Using the listing below, work out the number of lines in which "least" appears; return only that figure.

**Listed records:**
====================

/-- Encoding pixels appends their encoded size (42_pixel_format.md R183). -/
theorem pixEncode_succeeds (f : PixelFormat) (cs : List Pixel) (w : Work) :
    Succeeds env (pixEncode · f cs) w
      (Trace.ofWrites (List.range' (env.dst + w.stored) (encodedSize f cs.length))) fun _ => True := by
  unfold pixEncode encodedSize
  have hlen : (cs.map (zeroAlpha env.platform)).length = cs.length := List.length_map _
  cases texelLayout f with
  | bytes size decode encode =>
    have h := encodeByteTexels_succeeds (env := env) size encode (cs.map (zeroAlpha env.platform)) w
    rw [hlen] at h
    exact h.congr fun _ => rfl
  | nibbles decode encode =>
    have h := encodeNibbleTexels_succeeds (env := env) encode (cs.map (zeroAlpha env.platform)) none w
    rw [hlen] at h
    exact h.congr fun _ => rfl
  | blocks alpha =>
    have h := encodeBlockTexels_succeeds (env := env) alpha (cs.length / 16) (cs.map (zeroAlpha env.platform)) w
    refine h.congr fun bf => ?_
    rw [← hlen]
    rfl

end Sys2Proof.Machine
end

section
/-! PROOFS. The accesses of the stream decompressors: `Streams` says that a piece appends its bytes in rising order, counts
them, raises nothing but CorruptStream where no access is rejected, and never stores more than the declared length. -/
namespace Sys2Proof.Machine

variable {α β : Type} {env : Env} {n : Nat}

/-- With a count of output bytes in `pre`, where no access is rejected, `x` appends bytes one after the other and either
yields a value with a count in `post`, or raises CorruptStream with at most `n` bytes stored. -/
def Streams (env : Env) (n : Nat) (pre : Nat → Prop) (x : Env → Eng α) (post : α → Nat → Prop) : Prop :=
  ∀ w, pre w.stored → ∃ tr r w', Traced env x w tr r w'
    ∧ tr.writes = List.range' (env.dst + w.stored) tr.writes.length
    ∧ match r with
      | .ok v => post v w'.stored
      | .error e => e.err = .corruptStream ∧ w'.stored ≤ n

/-! ## Rules -/

section Rules
variable {before : Nat → Prop} {after : α → Nat → Prop}

theorem Streams.pure {v : α} (h : ∀ k, before k → after v k) : Streams env n before (fun _ => pure v) after :=
  fun w hw => ⟨[], .ok v, w, .pure v w, rfl, h _ hw⟩

/-- CorruptStream at the cursor. -/
theorem Streams.raiseAtCursor (h : ∀ k, before k → k ≤ n) :
    Streams env n before (fun _ => inPos >>= fun pos => raise .corruptStream pos) after :=
  fun w hw => ⟨[], _, w, .silent (fun _ => rfl) rfl rfl, rfl, rfl, h _ hw⟩

theorem Streams.bind {x : Env → Eng α} {f : Env → α → Eng β} {mid : α → Nat → Prop} {after : β → Nat → Prop}
    (hx : Streams env n before x mid) (hf : ∀ v, Streams env n (mid v) (fun e => f e v) after) :
    Streams env n before (fun e => x e >>= f e) after := by
  intro w hw
  obtain ⟨t, r, w1, ht, hwrites, hr⟩ := hx w hw
  cases r with
  | error e => exact ⟨t, _, w1, ht.bind_error, hwrites, hr⟩
  | ok v =>
    obtain ⟨u, r', w2, hu, hwrites', hr'⟩ := hf v w1 hr
    refine ⟨t ++ u, r', w2, ht.bind hu, ?_, hr'⟩
    rw [ht.stored, ← Nat.add_assoc] at hwrites'
    rw [Trace.writes_append, List.length_append, ← List.range'_append_1, ← hwrites, ← hwrites']

theorem Streams.ite {c : Prop} [Decidable c] {x y : Env → Eng α} (hx : c → Streams env n before x after)
    (hy : ¬ c → Streams env n before y after) : Streams env n before (fun e => if c then x e else y e) after := by
  by_cases h : c
  · simpa only [if_pos h] using hx h
  · simpa only [if_neg h] using hy h

theorem Streams.weaken {x : Env → Eng α} {before' : Nat → Prop} {after' : α → Nat → Prop}
    (h : Streams env n before x after)
    (hbefore : ∀ k, before' k → before k) (hafter : ∀ v k, after v k → after' v k) :
    Streams env n before' x after' := by
  intro w hw
  obtain ⟨t, r, w1, ht, hwrites, hr⟩ := h w (hbefore _ hw)
  refine ⟨t, r, w1, ht, hwrites, ?_⟩
  cases r with
  | error e => exact hr
  | ok v => exact hafter v _ hr

theorem Streams.pre {x : Env → Eng α} {before' : Nat → Prop} (h : Streams env n before x after)
    (hbefore : ∀ k, before' k → before k) :
    Streams env n before' x after :=
  h.weaken hbefore fun _ _ h => h

theorem Streams.post {x : Env → Eng α} {after' : α → Nat → Prop} (h : Streams env n before x after)
    (hafter : ∀ v k, after v k → after' v k) : Streams env n before x after' :=
  h.weaken (fun _ h => h) hafter

theorem Streams.congr {x y : Env → Eng α} (h : Streams env n before x after)
    (he : ∀ bf w, y (env.rejecting bf) w = x (env.rejecting bf) w) : Streams env n before y after := by
  intro w hw
  obtain ⟨t, r, w1, ht, h⟩ := h w hw
  exact ⟨t, r, w1, ht.congr fun bf => he bf w, h⟩

/-- A fact that does not depend on the count may be assumed. -/
theorem Streams.assume {c : Prop} {x : Env → Eng α} (h : c → Streams env n before x after) :
    Streams env n (fun k => c ∧ before k) x after :=
  fun w hw => h hw.1 w hw.2

/-- The count of output bytes, read before the rest. -/
theorem Streams.outLen_bind {f : Env → Nat → Eng α} (h : ∀ k, before k → Streams env n (· = k) (fun e => f e k) after) :
    Streams env n before (fun e => outLen >>= f e) after := by
  intro w hw
  obtain ⟨t, r, w1, ht, h⟩ := h w.stored hw w rfl
  exact ⟨t, r, w1, ht.bind_outLen, h⟩

/-- `m` rounds of one byte each, where there is room for them. -/
theorem Streams.repeatTimes {body : Env → Eng Unit} {m k : Nat} (hroom : k + m ≤ n)
    (h : ∀ j < n, Streams env n (· = j) body fun _ c => c = j + 1) :
    Streams env n (· = k) (fun e => repeatTimes (body e) m) fun _ c => c = k + m ∧ c ≤ n := by
  induction m generalizing k with
  | zero => exact .pure fun _ h => by omega
  | succ m ih =>
    refine Streams.bind (h k (by omega)) fun _ => ?_
    have hrest := ih (k := k + 1) (by omega)
    rwa [show k + 1 + m = k + (m + 1) by omega] at hrest

theorem Streams.collectFrom {body : Env → Nat → Eng α} {m k : Nat}
    (h : ∀ j, Streams env n before (fun e => body e j) fun _ => before) :
    Streams env n before (fun e => collectFrom (body e) m k) fun _ => before := by
  induction m generalizing k with
  | zero => exact .pure fun _ h => h
  | succ m ih => exact Streams.bind (h k) fun _ => Streams.bind ih fun _ => .pure fun _ h => h

end Rules

/-! ## Bytes -/

section Bytes
variable {before : Nat → Prop}

theorem inByte_traced {w : Work} (h : w.inPos < env.srcLen) :
    Traced env inByte w [⟨env.src + w.inPos, .read⟩] (.ok (w.mem.read (env.src + w.inPos)).toNat) (w.advance 1) := by
  refine .single _ (fun bf => ?_) rfl fun _ _ => rfl
  rcases inByte_cases (env.rejecting bf) w with ⟨-, hr, hrun⟩ | ⟨hle, -⟩ | ⟨-, hr, hrun⟩
  · rw [hrun]
    exact (if_neg (ne_true_of_eq_false hr)).symm
  · exact absurd h (Nat.not_lt.mpr hle)
  · rw [hrun]
    exact (if_pos hr).symm

theorem inByte_traced_end {w : Work} (h : env.srcLen ≤ w.inPos) :
    Traced env inByte w [] (.error { err := .corruptStream, info := w.inPos }) w :=
  .silent (fun _ => inByte_end h) rfl rfl

theorem inByte_streams (h : ∀ k, before k → k ≤ n) : Streams env n before inByte fun _ => before := by
  intro w hw
  by_cases hp : w.inPos < env.srcLen
  · exact ⟨_, _, _, inByte_traced hp, rfl, hw⟩
  · exact ⟨_, _, _, inByte_traced_end (Nat.not_lt.mp hp), rfl, rfl, h _ hw⟩

theorem inBytes_streams {m : Nat} (h : ∀ k, before k → k ≤ n) :
    Streams env n before (fun e => inBytes e m) fun _ => before := by
  induction m with
  | zero => exact .pure fun _ h => h
  | succ m ih => exact Streams.bind (inByte_streams h) fun _ => Streams.bind ih fun _ => .pure fun _ h => h

/-- One more byte, where fewer than `n` are stored. -/
theorem append_streams {after : Unit → Nat → Prop} {v : Nat} (h : ∀ k, before k → k < n ∧ after () (k + 1)) :
    Streams env n before (append · v) after :=
  fun w hw => ⟨_, _, _, append_traced v w, rfl, (h _ hw).2⟩

theorem outByte_streams {at_ disp : Nat} : Streams env n before (fun e => outByte e (at_ - disp)) fun _ => before :=
  fun w hw =>
    ⟨_, _, _, (memRead_traced (env.dst + (at_ - disp)) 1 w).congr fun _ => rfl, by rw [Trace.writes_ofReads]; rfl, hw⟩

end Bytes

/-! ## LZ10 and LZ11 -/

theorem copyback_streams {disp len k : Nat} (hk : k ≤ n) :
    Streams env n (· = k) (fun e => copyback e disp len n) fun _ j => j = k + len ∧ j ≤ n := by
  refine Streams.outLen_bind fun out hout => ?_
  subst hout
  refine Streams.ite (fun _ => .raiseAtCursor fun _ h => h ▸ hk) fun _ => ?_
  refine Streams.ite (fun _ => .raiseAtCursor fun _ h => h ▸ hk) fun hroom => ?_
  refine Streams.repeatTimes (Nat.not_lt.mp hroom) fun j hj => Streams.outLen_bind fun c hc => ?_
  exact Streams.bind outByte_streams fun _ => append_streams fun _ hd => by omega

/-- A reference reader reads input bytes alone, and yields a length of at least 1. -/
def ReadsReference (env : Env) (n : Nat) (reference : Env → Eng (Nat × Nat)) : Prop :=
  ∀ k ≤ n, Streams env n (· = k) reference fun dl j => 1 ≤ dl.2 ∧ j = k

theorem lz10Reference_streams : ReadsReference env n lz10Reference := by
  intro k hk
  have hle : ∀ j, j = k → j ≤ n := fun j hj => hj ▸ hk
  exact Streams.bind (inByte_streams hle) fun _ => Streams.bind (inByte_streams hle) fun _ =>
    .pure fun _ hj => ⟨Nat.le_add_left .., hj⟩

theorem lz11Reference_streams : ReadsReference env n lz11Reference := by
  intro k hk
  have hle : ∀ j, j = k → j ≤ n := fun j hj => hj ▸ hk
  refine Streams.bind (inByte_streams hle) fun b1 => ?_
  split
  · exact Streams.bind (inByte_streams hle) fun _ => Streams.bind (inByte_streams hle) fun _ =>
      .pure fun _ hj => ⟨Nat.le_add_left .., hj⟩
  · exact Streams.bind (inByte_streams hle) fun _ => Streams.bind (inByte_streams hle) fun _ =>
      Streams.bind (inByte_streams hle) fun _ => .pure fun _ hj => ⟨Nat.le_add_left .., hj⟩
  · exact Streams.bind (inByte_streams hle) fun _ => .pure fun _ hj => ⟨Nat.le_add_left .., hj⟩

variable {reference : Env → Eng (Nat × Nat)}

theorem lzToken_streams (href : ReadsReference env n reference) {flag k : Nat} (hk : k < n) :
    Streams env n (· = k) (fun e => lzToken e (reference e) n flag) fun _ j => k < j ∧ j ≤ n := by
  refine Streams.ite (fun _ => ?_) fun _ => ?_
  · exact Streams.bind (inByte_streams (by omega)) fun _ => append_streams (by omega)
  · exact Streams.bind (href k (by omega)) fun dl => Streams.assume fun hlen =>
      (copyback_streams (by omega)).post fun _ _ hj => by omega

theorem lzGroup_streams (href : ReadsReference env n reference) (flags i k : Nat) :
    Streams env n (fun j => k ≤ j ∧ j ≤ n) (fun e => lzGroup e (reference e) n flags i) fun _ j => k ≤ j ∧ j ≤ n := by
  induction i with
  | zero => exact .pure fun _ h => h
  | succ i ih =>
    refine Streams.outLen_bind fun j hj => Streams.ite (fun _ => .pure fun _ h => by omega) fun hne => ?_
    refine Streams.bind (lzToken_streams href (by omega)) fun _ => ih.pre fun _ h => by omega

/-- The tokens of a flag byte append at least one byte where there is room. -/
theorem lzGroup_streams_grows (href : ReadsReference env n reference) (flags i : Nat) {k : Nat} (hk : k < n) :
    Streams env n (· = k) (fun e => lzGroup e (reference e) n flags (i + 1)) fun _ j => k + 1 ≤ j ∧ j ≤ n := by
  refine Streams.outLen_bind fun j hj => Streams.ite (fun _ => .pure fun _ h => by omega) fun _ => ?_
  exact Streams.bind (lzToken_streams href (by omega)) fun _ =>
    (lzGroup_streams href flags i (k + 1)).pre fun _ h => by omega

theorem lzBody_streams (href : ReadsReference env n reference) (bound : Nat) :
    Streams env n (fun k => k ≤ n ∧ n ≤ k + bound) (fun e => lzBody e (reference e) n bound) fun _ k => k = n := by
  induction bound with
  | zero => exact .pure fun _ h => by omega
  | succ bound ih =>
    refine Streams.outLen_bind fun k hk => Streams.ite (fun hlt => ?_) fun _ => .pure fun _ h => by omega
    refine Streams.bind (inByte_streams (by omega)) fun flags => ?_
    exact Streams.bind (lzGroup_streams_grows href flags 7 hlt) fun _ => ih.pre fun _ h => by omega

/-! ## RLE and verbatim bodies -/

theorem rleGroup_streams {k : Nat} (hk : k < n) :
    Streams env n (· = k) (fun e => rleGroup e n) fun _ j => k + 1 ≤ j ∧ j ≤ n := by
  refine Streams.bind (inByte_streams (by omega)) fun f => Streams.ite (fun _ => ?_) fun _ => ?_
  · refine Streams.bind (inByte_streams (by omega)) fun v => Streams.outLen_bind fun out hout => ?_
    refine Streams.ite (fun _ => .raiseAtCursor (by omega)) fun hroom => ?_
    exact (Streams.repeatTimes (Nat.not_lt.mp hroom) fun j hj => append_streams (by omega)).post
      fun _ _ hc => by omega
  · refine Streams.outLen_bind fun out hout => ?_
    refine Streams.ite (fun _ => .raiseAtCursor (by omega)) fun hroom => ?_
    exact (Streams.repeatTimes (Nat.not_lt.mp hroom) fun j hj =>
      Streams.bind (inByte_streams (by omega)) fun _ => append_streams (by omega)).post fun _ _ hc => by omega

theorem rleLoop_streams (bound : Nat) :
    Streams env n (fun k => k ≤ n ∧ n ≤ k + bound) (fun e => rleLoop e n bound) fun _ k => k = n := by
  induction bound with
  | zero => exact .pure fun _ h => by omega
  | succ bound ih =>
    refine Streams.outLen_bind fun k hk => Streams.ite (fun hlt => ?_) fun _ => .pure fun _ h => by omega
    exact Streams.bind (rleGroup_streams hlt) fun _ => ih.pre fun _ h => by omega

theorem verbatimBody_streams : Streams env n (· = 0) (fun e => verbatimBody e n) fun _ k => k = n :=
  (Streams.repeatTimes (Nat.zero_add n).le fun j hj =>
    Streams.bind (inByte_streams (by omega)) fun _ => append_streams (by omega)).post fun _ _ hc => by omega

====================

**Result for this exercise:**
2